The controlled assembly of complex oligosaccharides and glycoconjugates from monosaccharide precursors, which play a myriad of biological roles in all life processes,^1,2 is essential to advance the frontiers of glycobiology research.^3–6 A crucial step in carbohydrate synthesis is the formation of the glycosidic bond. Most chemical approaches rely on the introduction of a latent leaving group at the anomeric position, which can be activated in the presence of a nucleophile acceptor to undergo the coupling step.^7,8 A less explored strategy for glycosidic bond formation is the dehydrative coupling in which a 1-hydroxy carbohydrate or hemiacetal can be activated directly to generate a highly reactive species to undergo glycosylation in situ, thus potentially leading to a more efficient process.^9,10 However, lack of control over the reversibility of the reaction, which in the absence of an excess of nucleophile can lead to incomplete reactions or hemiacetal donor dimerization via self-coupling,^11,12 has limited its broad utility.
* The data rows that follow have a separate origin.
/-- The whole image of a context. -/
def State.image (s : State) (hard : Bool) (l : Launch) : List Byte :=
  let cs := s.clusters.filter fun c => c.ctx == l.ctx
  let doneOff := 0x1000 + 16 * cs.length
  let bits := l.doneBits
  let r := s.sections hard l (doneOff + bits.length) cs
  let head := padTo 0x100
    (le 4 3 ++ le 4 (if hard then 1 else 0) ++ le 8 (doneOff + bits.length + r.2.length) ++ le 8 (s.gtOf 384) ++
      le 4 cs.length ++ le 4 0 ++ le 8 (if cs.isEmpty then 0 else 0x1000) ++ le 8 doneOff)
  padTo 0x1000
    (head ++ l.savedRecord ++ (padTo 512 (l.htab.flatMap fun h => le 8 h)) ++
      padTo 128 (l.wtab.flatMap fun w => le 8 w.1 ++ le 8 w.2)) ++
    (r.1.flatMap fun e => le 4 e.1 ++ le 4 0 ++ le 8 e.2) ++ bits ++ r.2

end Sys2Proof.Machine
end

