-- ==== Sys2Proof/Certificates/Slice0/Obligations.lean ====
section
/-! DEFINITION. The statements for the provers: each names what it states and cites the rules of spec/ it formalises. -/

open Sys2Proof Sys2Proof.Machine Sys2Proof.Claims

/-! ### Group 0 and 1: registers -/

/-- R127, R128, Table 4: the exact integer result at the width of TY, wrapped, or clamped with `.sat`. -/
def Obligations.ArithmeticWritesExactResultBroughtToWidth : Prop :=
  Computes .add ROps.spans (fun o a b _ r => Holds o.ty (saturated o.ty (o.mod.getLsbD 0) (intAt o.ty a + intAt o.ty b)) r) ∧
  Computes .sub ROps.spans (fun o a b _ r => Holds o.ty (saturated o.ty (o.mod.getLsbD 0) (intAt o.ty a - intAt o.ty b)) r) ∧
  Computes .mul ROps.spans (fun o a b _ r => Holds o.ty (saturated o.ty (o.mod.getLsbD 0) (intAt o.ty a * intAt o.ty b)) r) ∧
  Computes .mulhi ROps.spans (fun o a b _ r => Holds o.ty (intAt o.ty a * intAt o.ty b / 2 ^ o.ty.bits) r) ∧
  Computes .mad ROps.spans (fun o a b c r =>
    Holds o.ty (saturated o.ty (o.mod.getLsbD 0) (intAt o.ty a * intAt o.ty b + intAt o.ty c)) r) ∧
  Computes .madhi ROps.spans (fun o a b c r =>
    Holds o.ty (intAt o.ty a * intAt o.ty b / 2 ^ o.ty.bits + intAt o.ty c) r) ∧
  Computes .min ROps.spans (fun o a b _ r => Holds o.ty (min (intAt o.ty a) (intAt o.ty b)) r) ∧
  Computes .max ROps.spans (fun o a b _ r => Holds o.ty (max (intAt o.ty a) (intAt o.ty b)) r) ∧
  Computes .abs ROps.spans (fun o a _ _ r => Holds o.ty (saturated o.ty (o.mod.getLsbD 0) |intAt o.ty a|) r) ∧
  Computes .neg ROps.spans (fun o a _ _ r => Holds o.ty (saturated o.ty (o.mod.getLsbD 0) (-intAt o.ty a)) r) ∧
  Computes .sad ROps.spans (fun o a b c r => Holds o.ty (|intAt o.ty a - intAt o.ty b| + intAt o.ty c) r) ∧
  Computes .lea (fun o => ⟨o.ty.regs, o.ty.regs, 1, 1⟩) (fun o a b _ r =>
    Holds o.ty (intAt o.ty a +
      intAt (if o.mod.getLsbD 3 then .s32 else .n32) b * 2 ^ (o.mod.extractLsb' 0 3).toNat) r) ∧
  Computes .dot4 (fun _ => ⟨1, 1, 1, 1⟩) (fun o a b c r =>
    let tb : Ty := if (o.ty == .s8) != o.mod.getLsbD 0 then .s8 else .n8
    Holds .s32 (saturated .s32 (o.mod.getLsbD 1) (intAt .s32 c +
      (intAt o.ty a * intAt tb b + intAt o.ty (a / 2 ^ 8) * intAt tb (b / 2 ^ 8) +
        intAt o.ty (a / 2 ^ 16) * intAt tb (b / 2 ^ 16) + intAt o.ty (a / 2 ^ 24) * intAt tb (b / 2 ^ 24)))) r)

/-- R129, Table 5: each bit of the result of the logical, shift and rotate instructions. -/
def Obligations.LogicAndShiftsGiveEachBit : Prop :=
  Computes .and ROps.spans (fun o a b _ r => Bits o.ty.bits (fun k => a.testBit k && b.testBit k) r) ∧
  Computes .or ROps.spans (fun o a b _ r => Bits o.ty.bits (fun k => a.testBit k || b.testBit k) r) ∧
  Computes .xor ROps.spans (fun o a b _ r => Bits o.ty.bits (fun k => a.testBit k != b.testBit k) r) ∧
  Computes .bitop ROps.spans (fun o a b c r => Bits o.ty.bits (fun k =>
    o.mod.getLsbD (4 * (a.testBit k).toNat + 2 * (b.testBit k).toNat + (c.testBit k).toNat)) r) ∧
  Computes .shl (fun o => ⟨o.ty.regs, o.ty.regs, 1, o.ty.regs⟩) (fun o a b _ r =>
    Bits o.ty.bits (fun k => decide (b % 2 ^ 32 ≤ k) && a.testBit (k - b % 2 ^ 32)) r) ∧
  Computes .shr (fun o => ⟨o.ty.regs, o.ty.regs, 1, o.ty.regs⟩) (fun o a b _ r =>
    Bits o.ty.bits (fun k => decide (k + b % 2 ^ 32 < o.ty.bits) && a.testBit (k + b % 2 ^ 32)) r) ∧
  Computes .sra (fun o => ⟨o.ty.regs, o.ty.regs, 1, o.ty.regs⟩) (fun o a b _ r =>
    Bits o.ty.bits (fun k => a.testBit (min (k + b % 2 ^ 32) (o.ty.bits - 1))) r) ∧
  Computes .rotl (fun o => ⟨o.ty.regs, o.ty.regs, 1, o.ty.regs⟩) (fun o a b _ r =>
    Bits o.ty.bits (fun k => a.testBit ((k + (o.ty.bits - b % 2 ^ 32 % o.ty.bits)) % o.ty.bits)) r) ∧
  Computes .rotr (fun o => ⟨o.ty.regs, o.ty.regs, 1, o.ty.regs⟩) (fun o a b _ r =>
    Bits o.ty.bits (fun k => a.testBit ((k + b % 2 ^ 32) % o.ty.bits)) r) ∧
  Computes .brev ROps.spans (fun o a _ _ r => Bits o.ty.bits (fun k => a.testBit (o.ty.bits - 1 - k)) r)

/-- R129, R130: the counts, and the fields that `bfx` extracts and `bfi` replaces. -/
def Obligations.CountsAndFieldsFollowTables5AndR130 : Prop :=
  Computes .clz (fun o => ⟨1, o.ty.regs, 1, 1⟩) (fun o a _ _ r =>
    r ≤ o.ty.bits ∧ (∀ k < r, a.testBit (o.ty.bits - 1 - k) = false) ∧
      (r < o.ty.bits → a.testBit (o.ty.bits - 1 - r) = true)) ∧
  Computes .ctz (fun o => ⟨1, o.ty.regs, 1, 1⟩) (fun o a _ _ r =>
    r ≤ o.ty.bits ∧ (∀ k < r, a.testBit k = false) ∧ (r < o.ty.bits → a.testBit r = true)) ∧
  Computes .popc (fun o => ⟨1, o.ty.regs, 1, 1⟩) (fun o a _ _ r =>
    r = ((List.range o.ty.bits).filter fun k => a.testBit k).length) ∧
  Computes .bfx (fun o => ⟨o.ty.regs, o.ty.regs, 1, o.ty.regs⟩) (fun o a b _ r =>
    let pos := b % 256
    let len := b / 256 % 256
    let fill := o.ty.signed? && a.testBit (o.ty.bits - 1)
    let field := fun k => if pos + k < o.ty.bits then a.testBit (pos + k) else fill
    Bits o.ty.bits (fun k =>
      if k < len then field k else o.ty.signed? && decide (0 < len) && field (len - 1)) r) ∧
  Computes .bfi (fun o => ⟨o.ty.regs, o.ty.regs, 1, o.ty.regs⟩) (fun o a b c r =>
    let pos := b % 256
    let len := b / 256 % 256
    Bits o.ty.bits (fun k => if pos ≤ k ∧ k < pos + len then a.testBit (k - pos) else c.testBit k) r)

/-- R126, R128, R131: `mov` and `sel` in format R, `movi` and `addi` in format I, `pmov` to a register. -/
def Obligations.MovesCopySelectAndLoadImmediates : Prop :=
  Computes .mov ROps.spans (fun o _ b _ r => if o.ty.bits < 32 then Holds o.ty (intAt o.ty b) r else r = b) ∧
  (∀ (s : State) (g : Guard) (o : ROps) (x : Iss), (Instr.sel g o).wf = true → CanIssue s g x (o.regUses o.spans) →
    WindowAtHand x o.b o.ty.regs →
    ∃ t, exec (.sel g o) s = .next t ∧
      WritesD s t x o.d o.ty.regs (fun i =>
        if (x.w.lane i).pred (o.mod.extractLsb' 0 3) != o.mod.getLsbD 3 then x.read i o.a o.ty.regs
        else x.readB i o.b o.ty.regs) x.w.fstat) ∧
  (∀ (s : State) (g : Guard) (o : IOps) (x : Iss), (Instr.movi g o).wf = true →
    CanIssue s g x [(o.d, o.ty.regs), (o.a, o.ty.regs)] →
    ∃ t, exec (.movi g o) s = .next t ∧
      WritesD s t x o.d o.ty.regs (fun _ =>
        if o.ty = .s64 then (o.imm.signExtend 64).toNat else o.imm.toNat) x.w.fstat) ∧
  (∀ (s : State) (g : Guard) (o : IOps) (x : Iss), (Instr.addi g o).wf = true →
    CanIssue s g x [(o.d, o.ty.regs), (o.a, o.ty.regs)] →
    ∃ t val, exec (.addi g o) s = .next t ∧
      (∀ i ∈ x.ex, Holds o.ty (saturated o.ty (o.mod.getLsbD 0) (intAt o.ty (x.read i o.a o.ty.regs) + o.imm.toInt)) (val i)) ∧
      WritesD s t x o.d o.ty.regs val x.w.fstat) ∧
  (∀ (s : State) (g : Guard) (o : ROps) (x : Iss), (Instr.pmovToReg g o).wf = true →
    CanIssue s g x (o.regUses ⟨1, 1, 1, 1⟩) → WindowAtHand x o.b 1 →
    ∃ t, exec (.pmovToReg g o) s = .next t ∧
      WritesD s t x o.d 1 (fun i => ((x.w.lane i).p ||| 1).toNat) x.w.fstat)

/-- The rational value of a finite float. -/
def Sys2Proof.Claims.valueOf (v : FVal) : ℚ :=
  match v with
  | .fin n m e => (if n then -1 else 1) * ((m : ℚ) * (2 : ℚ) ^ e)
  | _ => 0

/-- `res` is the nonzero rational `z` rounded once to a format, and under version 1 an FP32 result below 2^-126 a zero of its sign
with underflow and inexact (R144, R148). -/
def Sys2Proof.Claims.Rounds (f : Fmt) (r : RMode) (nbv : Nat) (z : ℚ) (res : Nat × Flags) : Prop :=
  ∃ (m : Nat) (e : Int), 0 < m ∧ (m : ℚ) * (2 : ℚ) ^ e = |z| ∧
    let u := f.round r false (decide (z < 0)) m e
    let mag := u.1 % 2 ^ 31
    res = if nbv = 1 ∧ f = Fmt.f32 ∧ 0 < mag ∧ mag < 2 ^ 23 then (u.1 - mag, u.2 ||| Flags.unf ||| Flags.nx) else u

/-- The same with `.sat`, which gives the largest finite value of the sign where the rounding overflows; an exact zero is the zero of
the sign given (R157). -/
def Sys2Proof.Claims.Converted (f : Fmt) (r : RMode) (sat : Bool) (nbv : Nat) (neg : Bool) (z : ℚ) (res : Nat × Flags) : Prop :=
  if z = 0 then res = (f.zero neg, Flags.none)
  else ∃ u, Rounds f r nbv z u ∧ res = if sat = true ∧ u.2 &&& Flags.ovf ≠ 0 then (f.max (decide (z < 0)), u.2) else u
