/-- The elements of `fdot2`: an infinity beside a zero; infinities of either sign; one infinite product; a NaN beside finite ones; finite
ones alone, whose sum is 0 and is not. -/
theorem witness_DotValues :
    let v := half
    (v 0x7C00 0 = .inf false ∧ v 0 0 = .fin false 0 (-24)) ∧
      (InfiniteProduct (v 0x7C00 0) (v 0x3C00 0) false ∧ Fmt.f32.read 3 0xFF800000 = .inf true) ∧
      (InfiniteProduct (v 0x3C00FC00 0) (v 0x3C003C00 0) true ∧
        (¬∃ k < 2, ∃ n n' e, (v 0x3C00FC00 k = .inf n ∧ v 0x3C003C00 k = .fin n' 0 e) ∨ (v 0x3C003C00 k = .inf n ∧ v 0x3C00FC00 k = .fin n' 0 e)) ∧
        ¬(Fmt.f32.read 3 0 = .inf false ∨ ∃ k < 2, InfiniteProduct (v 0x3C00FC00 k) (v 0x3C003C00 k) false)) ∧
      (v 0x7D00 0 = .nan true ∧ v 0x7E00 0 = .nan false ∧ ∀ k < 2, (v 0x3C003C00 k).isInf = false) ∧
      (∀ k < 2, v 0x3C003C00 k = .fin false 1024 (-10)) ∧ Fmt.f32.read 3 0xC0000000 = .fin true 8388608 (-22) := by
  have a0 : half 0x3C00FC00 0 = .inf true := by decide +kernel
  have a1 : half 0x3C00FC00 1 = .fin false 1024 (-10) := by decide +kernel
  have b : ∀ k < 2, half 0x3C003C00 k = .fin false 1024 (-10) := by decide +kernel
  have one : InfiniteProduct (.inf true) (.fin false 1024 (-10)) true :=
    ⟨true, false, rfl, .inr ⟨1024, -10, by decide, .inl ⟨rfl, rfl⟩⟩⟩
  refine ⟨by decide +kernel, ⟨?_, by decide +kernel⟩, ⟨?_, ?_, ?_⟩, by decide +kernel, b, by decide +kernel⟩
  · exact ⟨false, false, rfl, .inr ⟨1024, -10, by decide, .inl (by decide +kernel)⟩⟩
  · show InfiniteProduct (half 0x3C00FC00 0) (half 0x3C003C00 0) true
    rw [a0, b 0 (by decide)]
    exact one
  · rintro ⟨k, hk, n, n', e, h⟩
    simp [b k hk] at h
  · rintro (h | ⟨k, hk, u, w, hu, h⟩)
    · exact absurd h (by decide +kernel)
    · obtain rfl | rfl : k = 0 ∨ k = 1 := by omega
      · simp [a0, b 0 (by decide)] at h
        obtain ⟨rfl, _, _, _, rfl, _⟩ := h
        cases hu
      · simp [a1, b 1 (by decide)] at h

/-- Codes of DT8 under the scales that take their value to 0, beyond the range and within it, and the marker; operands of `dtenc`. -/
theorem witness_Dt8Values :
    (dtValueOf 0x77 * (2 : ℚ) ^ ((254 : Int) - 127) = 0 ∧ (2 : ℚ) ^ 128 ≤ |dtValueOf 0x88 * (2 : ℚ) ^ ((254 : Int) - 127)| ∧
      dtValueOf 0x13 * (2 : ℚ) ^ ((126 : Int) - 127) = 5 / 16 ∧ dtValueOf 0xFE = -1 / 64) ∧
      (Fmt.f32.val 0x7F800001).isNan = true ∧ Fmt.f32.val 0xFF800000 = .inf true ∧ Fmt.f32.val 0x3E99999A = .fin false 10066330 (-25) := by
  refine ⟨?_, by decide +kernel, by decide +kernel, by decide +kernel⟩
  norm_num [dtValueOf, dtTermOf, Nat.testBit, Nat.shiftRight_eq_div_pow]

/-- Operands of the approximated functions: each class, and finite ones on either side of every bound. -/
theorem witness_ApproximatedValues :
    (Fmt.f32.read 3 0x7FC00000 = .nan false ∧ Fmt.f32.read 3 0xFF800000 = .inf true ∧ Fmt.f32.read 1 0x80000001 = .fin true 0 (-149) ∧
        Fmt.f32.read 3 0xBF800000 = .fin true 8388608 (-23)) ∧
      IsFinite (Fmt.f32.read 3 0x00200000) false 2097152 (-149) ((2 : ℚ) ^ (-128 : Int)) ∧
      IsFinite (Fmt.f32.read 3 0x00200001) false 2097153 (-149) (2097153 * (2 : ℚ) ^ (-149 : Int)) ∧
      IsFinite (Fmt.f32.read 3 0x40800000) false 8388608 (-21) ((2 : ℚ) ^ (2 * (1 : Int))) ∧
      IsFinite (Fmt.f32.read 3 0x43000000) false 8388608 (-16) (128) ∧
      IsFinite (Fmt.f32.read 3 0xC3150000) true 9764864 (-16) (((-149 : Int) : ℚ)) ∧
      IsFinite (Fmt.f32.read 1 0xC2FD0000) true 16580608 (-17) (-253 / 2) := by
  (with_reducible and_intros) <;> first | exact finite_is (by decide +kernel) (by norm_num) | decide +kernel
Chiral acetals are ubiquitous in many natural products, ranging from spiroketal polyketides to complex oligosaccharides with a wide range of biological activities. 2-Deoxy-hexoses are important components of many active natural products such as antibiotics and anti-cancer agents (Scheme 1).¹³ The absence of substituents at C-2 poses significant synthetic challenges in directing the approach of the incoming nucleophile during the glycosylation reaction. This has spurred efforts to devise improved and stereoselective protocols for their assembly.^5,14–37 The direct synthesis of deoxyglycosides from an activated electrophilic deoxy-sugar donor with a nucleophile (or acceptor) is the most straightforward strategy and a number of elegant approaches in recent years have been developed,^4,34 including examples of dehydrative hemiacetal activation.^24,37–48 We recently reported a catalytic AuCl₃-catalysed dehydrative glycosylation using hemiacetal glycosyl donors and acceptors to access 1,1-α,α′-linked 2-deoxy trehalose analogues with high stereoselectivity (Scheme 1).⁴⁹ Although glycosylation with primary OH nucleophiles was also possible, lower yields (10–20%) of the desired 2-deoxy glycoside products were observed with less reactive secondary alcohols due to competitive dimerization of the donor, even when an excess of the alcohol was used. These findings prompted us to investigate more efficient catalysts capable of modulating the activation of the hemiacetal donor and reactivity of the incoming nucleophile to yield 2-deoxyglycosides more efficiently.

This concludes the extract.